Chakotay nodded affably, although Ken was beginning to see tension in his back. The view screen blinked back onto space. Chakotay ordered the helmsman to proceed, his order nearly drowned out by Henley's explosion.

"No *weapons*! No cloaks? Chakotay-"

"I don't like it either," Chakotay interrupted, speaking to everyone. "We'll get out of this space as soon as we're able. But, for now, at least, we know that Voyager won't be able to attack us here, and I got the feeling that the Pelorans are the ones detaining the other shuttle."

"Why?" Wondered Ken, out loud.

"It must have done something to upset them. And we're not going to upset them to find out what it takes," responded Chakotay, turning to stare out the view screen.

9

Tom Paris had a hell of a time wrenching the Medkit open with the condition his hands were in.
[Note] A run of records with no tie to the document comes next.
/-! `State.passThrough` -/

@[simp] theorem State.passThrough_status : (s.passThrough).status = setErr s.status 0 := rfl
@[simp] theorem State.passThrough_wbCtrl : (s.passThrough).wbCtrl = s.wbCtrl := rfl
@[simp] theorem State.passThrough_sensorBayer : (s.passThrough).sensorBayer = s.sensorBayer := rfl
@[simp] theorem State.passThrough_sensorBitdepth : (s.passThrough).sensorBitdepth = s.sensorBitdepth := rfl
@[simp] theorem State.passThrough_wbRgainIn : (s.passThrough).wbRgainIn = s.wbRgainIn := rfl
@[simp] theorem State.passThrough_wbBgainIn : (s.passThrough).wbBgainIn = s.wbBgainIn := rfl
@[simp] theorem State.passThrough_wbRgainQ : (s.passThrough).wbRgainQ = s.wbRgainQ := rfl
@[simp] theorem State.passThrough_wbBgainQ : (s.passThrough).wbBgainQ = s.wbBgainQ := rfl
@[simp] theorem State.passThrough_cscCtrl : (s.passThrough).cscCtrl = s.cscCtrl := rfl
@[simp] theorem State.passThrough_cscStd : (s.passThrough).cscStd = s.cscStd := rfl
@[simp] theorem State.passThrough_qIn : (s.passThrough).qIn = s.qIn := rfl
@[simp] theorem State.passThrough_qOut : (s.passThrough).qOut = s.qOut := rfl
@[simp] theorem State.passThrough_qFmt : (s.passThrough).qFmt = s.qFmt := rfl
@[simp] theorem State.passThrough_fin : (s.passThrough).fin = s.fin := rfl
@[simp] theorem State.passThrough_fout : (s.passThrough).fout = s.fin := rfl
@[simp] theorem State.passThrough_draws : (s.passThrough).draws = s.draws := rfl
@[simp] theorem State.passThrough_host : (s.passThrough).host = s.host := rfl

/-! `State.afterQuantize` -/

@[simp] theorem State.afterQuantize_status (g : GainIn) : (s.afterQuantize g).status = s.status := rfl
@[simp] theorem State.afterQuantize_wbCtrl (g : GainIn) : (s.afterQuantize g).wbCtrl = s.wbCtrl := rfl
@[simp] theorem State.afterQuantize_sensorBayer (g : GainIn) : (s.afterQuantize g).sensorBayer = s.sensorBayer := rfl
@[simp] theorem State.afterQuantize_sensorBitdepth (g : GainIn) : (s.afterQuantize g).sensorBitdepth = s.sensorBitdepth := rfl
@[simp] theorem State.afterQuantize_wbRgainIn (g : GainIn) : (s.afterQuantize g).wbRgainIn = s.wbRgainIn := rfl
@[simp] theorem State.afterQuantize_wbBgainIn (g : GainIn) : (s.afterQuantize g).wbBgainIn = s.wbBgainIn := rfl
@[simp] theorem State.afterQuantize_wbRgainQ (g : GainIn) : (s.afterQuantize g).wbRgainQ = s.wbRgainQ := rfl
@[simp] theorem State.afterQuantize_wbBgainQ (g : GainIn) : (s.afterQuantize g).wbBgainQ = s.wbBgainQ := rfl
@[simp] theorem State.afterQuantize_cscCtrl (g : GainIn) : (s.afterQuantize g).cscCtrl = s.cscCtrl := rfl
@[simp] theorem State.afterQuantize_cscStd (g : GainIn) : (s.afterQuantize g).cscStd = s.cscStd := rfl
@[simp] theorem State.afterQuantize_qIn (g : GainIn) : (s.afterQuantize g).qIn = s.qIn := rfl
@[simp] theorem State.afterQuantize_qOut (g : GainIn) : (s.afterQuantize g).qOut = s.qOut := rfl
@[simp] theorem State.afterQuantize_qFmt (g : GainIn) : (s.afterQuantize g).qFmt = s.qFmt := rfl
@[simp] theorem State.afterQuantize_fin (g : GainIn) : (s.afterQuantize g).fin = s.fin := rfl
@[simp] theorem State.afterQuantize_fout (g : GainIn) : (s.afterQuantize g).fout = s.fout := rfl
@[simp] theorem State.afterQuantize_draws (g : GainIn) : (s.afterQuantize g).draws = s.draws + gainDraws g := rfl
@[simp] theorem State.afterQuantize_host (g : GainIn) : (s.afterQuantize g).host = s.host := rfl

/-! `State.afterGains` -/

@[simp] theorem State.afterGains_status : (s.afterGains).status = s.status := rfl
@[simp] theorem State.afterGains_wbCtrl : (s.afterGains).wbCtrl = s.wbCtrl := rfl
@[simp] theorem State.afterGains_sensorBayer : (s.afterGains).sensorBayer = s.sensorBayer := rfl
@[simp] theorem State.afterGains_sensorBitdepth : (s.afterGains).sensorBitdepth = s.sensorBitdepth := rfl
@[simp] theorem State.afterGains_wbRgainIn : (s.afterGains).wbRgainIn = s.wbRgainIn := rfl
@[simp] theorem State.afterGains_wbBgainIn : (s.afterGains).wbBgainIn = s.wbBgainIn := rfl
@[simp] theorem State.afterGains_wbRgainQ : (s.afterGains).wbRgainQ = s.wbRgainQ := rfl
@[simp] theorem State.afterGains_wbBgainQ : (s.afterGains).wbBgainQ = s.wbBgainQ := rfl
@[simp] theorem State.afterGains_cscCtrl : (s.afterGains).cscCtrl = s.cscCtrl := rfl
@[simp] theorem State.afterGains_cscStd : (s.afterGains).cscStd = s.cscStd := rfl
@[simp] theorem State.afterGains_qIn : (s.afterGains).qIn = s.qIn := rfl
@[simp] theorem State.afterGains_qOut : (s.afterGains).qOut = s.qOut := rfl
@[simp] theorem State.afterGains_qFmt : (s.afterGains).qFmt = s.qFmt := rfl
@[simp] theorem State.afterGains_fin : (s.afterGains).fin = s.fin := rfl
@[simp] theorem State.afterGains_fout : (s.afterGains).fout = s.fout := rfl
@[simp] theorem State.afterGains_draws : (s.afterGains).draws = s.draws + gainDraws (decodeGain s.wbRgainIn) + gainDraws (decodeGain s.wbBgainIn) := rfl
@[simp] theorem State.afterGains_host : (s.afterGains).host = s.host := rfl

/-! `State.writeQuant` -/

@[simp] theorem State.writeQuant_status (q : Quantized) (i f : Nat) : (s.writeQuant q i f).status = setErr (setSatQ s.status q.sat) 0 := rfl
@[simp] theorem State.writeQuant_wbCtrl (q : Quantized) (i f : Nat) : (s.writeQuant q i f).wbCtrl = s.wbCtrl := rfl
@[simp] theorem State.writeQuant_sensorBayer (q : Quantized) (i f : Nat) : (s.writeQuant q i f).sensorBayer = s.sensorBayer := rfl
@[simp] theorem State.writeQuant_sensorBitdepth (q : Quantized) (i f : Nat) : (s.writeQuant q i f).sensorBitdepth = s.sensorBitdepth := rfl
@[simp] theorem State.writeQuant_wbRgainIn (q : Quantized) (i f : Nat) : (s.writeQuant q i f).wbRgainIn = s.wbRgainIn := rfl
@[simp] theorem State.writeQuant_wbBgainIn (q : Quantized) (i f : Nat) : (s.writeQuant q i f).wbBgainIn = s.wbBgainIn := rfl
@[simp] theorem State.writeQuant_wbRgainQ (q : Quantized) (i f : Nat) : (s.writeQuant q i f).wbRgainQ = s.wbRgainQ := rfl
@[simp] theorem State.writeQuant_wbBgainQ (q : Quantized) (i f : Nat) : (s.writeQuant q i f).wbBgainQ = s.wbBgainQ := rfl
@[simp] theorem State.writeQuant_cscCtrl (q : Quantized) (i f : Nat) : (s.writeQuant q i f).cscCtrl = s.cscCtrl := rfl
@[simp] theorem State.writeQuant_cscStd (q : Quantized) (i f : Nat) : (s.writeQuant q i f).cscStd = s.cscStd := rfl
@[simp] theorem State.writeQuant_qIn (q : Quantized) (i f : Nat) : (s.writeQuant q i f).qIn = s.qIn := rfl
@[simp] theorem State.writeQuant_qOut (q : Quantized) (i f : Nat) : (s.writeQuant q i f).qOut = BitVec.ofNat 32 q.code := rfl
@[simp] theorem State.writeQuant_qFmt (q : Quantized) (i f : Nat) : (s.writeQuant q i f).qFmt = formatWord i f := rfl
@[simp] theorem State.writeQuant_fin (q : Quantized) (i f : Nat) : (s.writeQuant q i f).fin = s.fin := rfl
@[simp] theorem State.writeQuant_fout (q : Quantized) (i f : Nat) : (s.writeQuant q i f).fout = s.fout := rfl
@[simp] theorem State.writeQuant_draws (q : Quantized) (i f : Nat) : (s.writeQuant q i f).draws = s.draws := rfl
@[simp] theorem State.writeQuant_host (q : Quantized) (i f : Nat) : (s.writeQuant q i f).host = s.host := rfl

/-! `State.writeGains` -/

@[simp] theorem State.writeGains_status (qr qb : Quantized) (out : Frame) : (s.writeGains qr qb out).status = setErr (setSatB (setSatR s.status qr.sat) qb.sat) 0 := rfl
@[simp] theorem State.writeGains_wbCtrl (qr qb : Quantized) (out : Frame) : (s.writeGains qr qb out).wbCtrl = s.wbCtrl := rfl
@[simp] theorem State.writeGains_sensorBayer (qr qb : Quantized) (out : Frame) : (s.writeGains qr qb out).sensorBayer = s.sensorBayer := rfl
@[simp] theorem State.writeGains_sensorBitdepth (qr qb : Quantized) (out : Frame) : (s.writeGains qr qb out).sensorBitdepth = s.sensorBitdepth := rfl
@[simp] theorem State.writeGains_wbRgainIn (qr qb : Quantized) (out : Frame) : (s.writeGains qr qb out).wbRgainIn = s.wbRgainIn := rfl
@[simp] theorem State.writeGains_wbBgainIn (qr qb : Quantized) (out : Frame) : (s.writeGains qr qb out).wbBgainIn = s.wbBgainIn := rfl
@[simp] theorem State.writeGains_wbRgainQ (qr qb : Quantized) (out : Frame) : (s.writeGains qr qb out).wbRgainQ = BitVec.ofNat 24 qr.code := rfl
@[simp] theorem State.writeGains_wbBgainQ (qr qb : Quantized) (out : Frame) : (s.writeGains qr qb out).wbBgainQ = BitVec.ofNat 24 qb.code := rfl
@[simp] theorem State.writeGains_cscCtrl (qr qb : Quantized) (out : Frame) : (s.writeGains qr qb out).cscCtrl = s.cscCtrl := rfl
@[simp] theorem State.writeGains_cscStd (qr qb : Quantized) (out : Frame) : (s.writeGains qr qb out).cscStd = s.cscStd := rfl
@[simp] theorem State.writeGains_qIn (qr qb : Quantized) (out : Frame) : (s.writeGains qr qb out).qIn = s.qIn := rfl
@[simp] theorem State.writeGains_qOut (qr qb : Quantized) (out : Frame) : (s.writeGains qr qb out).qOut = s.qOut := rfl
@[simp] theorem State.writeGains_qFmt (qr qb : Quantized) (out : Frame) : (s.writeGains qr qb out).qFmt = s.qFmt := rfl
@[simp] theorem State.writeGains_fin (qr qb : Quantized) (out : Frame) : (s.writeGains qr qb out).fin = s.fin := rfl
@[simp] theorem State.writeGains_fout (qr qb : Quantized) (out : Frame) : (s.writeGains qr qb out).fout = .holds out := rfl
@[simp] theorem State.writeGains_draws (qr qb : Quantized) (out : Frame) : (s.writeGains qr qb out).draws = s.draws := rfl
@[simp] theorem State.writeGains_host (qr qb : Quantized) (out : Frame) : (s.writeGains qr qb out).host = s.host := rfl

/-! `State.writeReg` -/

@[simp] theorem State.writeReg_status (n : RegName) (v : HostValue) : (s.writeReg n v).status = s.status := by cases n <;> rfl
@[simp] theorem State.writeReg_wbRgainQ (n : RegName) (v : HostValue) : (s.writeReg n v).wbRgainQ = s.wbRgainQ := by cases n <;> rfl
@[simp] theorem State.writeReg_wbBgainQ (n : RegName) (v : HostValue) : (s.writeReg n v).wbBgainQ = s.wbBgainQ := by cases n <;> rfl
@[simp] theorem State.writeReg_qOut (n : RegName) (v : HostValue) : (s.writeReg n v).qOut = s.qOut := by cases n <;> rfl
@[simp] theorem State.writeReg_qFmt (n : RegName) (v : HostValue) : (s.writeReg n v).qFmt = s.qFmt := by cases n <;> rfl
@[simp] theorem State.writeReg_fin (n : RegName) (v : HostValue) : (s.writeReg n v).fin = s.fin := by cases n <;> rfl
@[simp] theorem State.writeReg_fout (n : RegName) (v : HostValue) : (s.writeReg n v).fout = s.fout := by cases n <;> rfl
@[simp] theorem State.writeReg_draws (n : RegName) (v : HostValue) : (s.writeReg n v).draws = s.draws := by cases n <;> rfl
@[simp] theorem State.writeReg_host (n : RegName) (v : HostValue) : (s.writeReg n v).host = s.host := by cases n <;> rfl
Once he got the regenerator out and working though, the relief was indescribable.

And if he concentrated on the physical relief then he didn't think as much about how scared he was.

Nothing had happened since that satellite thing had blasted his computer off-line.

Not a damn thing.

He kept waiting for the aliens who had activated the satellite to show their faces, but they didn't.

He kept waiting for the Maquis to discover he was an easy picking and blast him away. But they didn't, either.

Keeping an eye on the view screen-his only way of observing now-he continued working on his hands until the burns and scrapes were mere memories.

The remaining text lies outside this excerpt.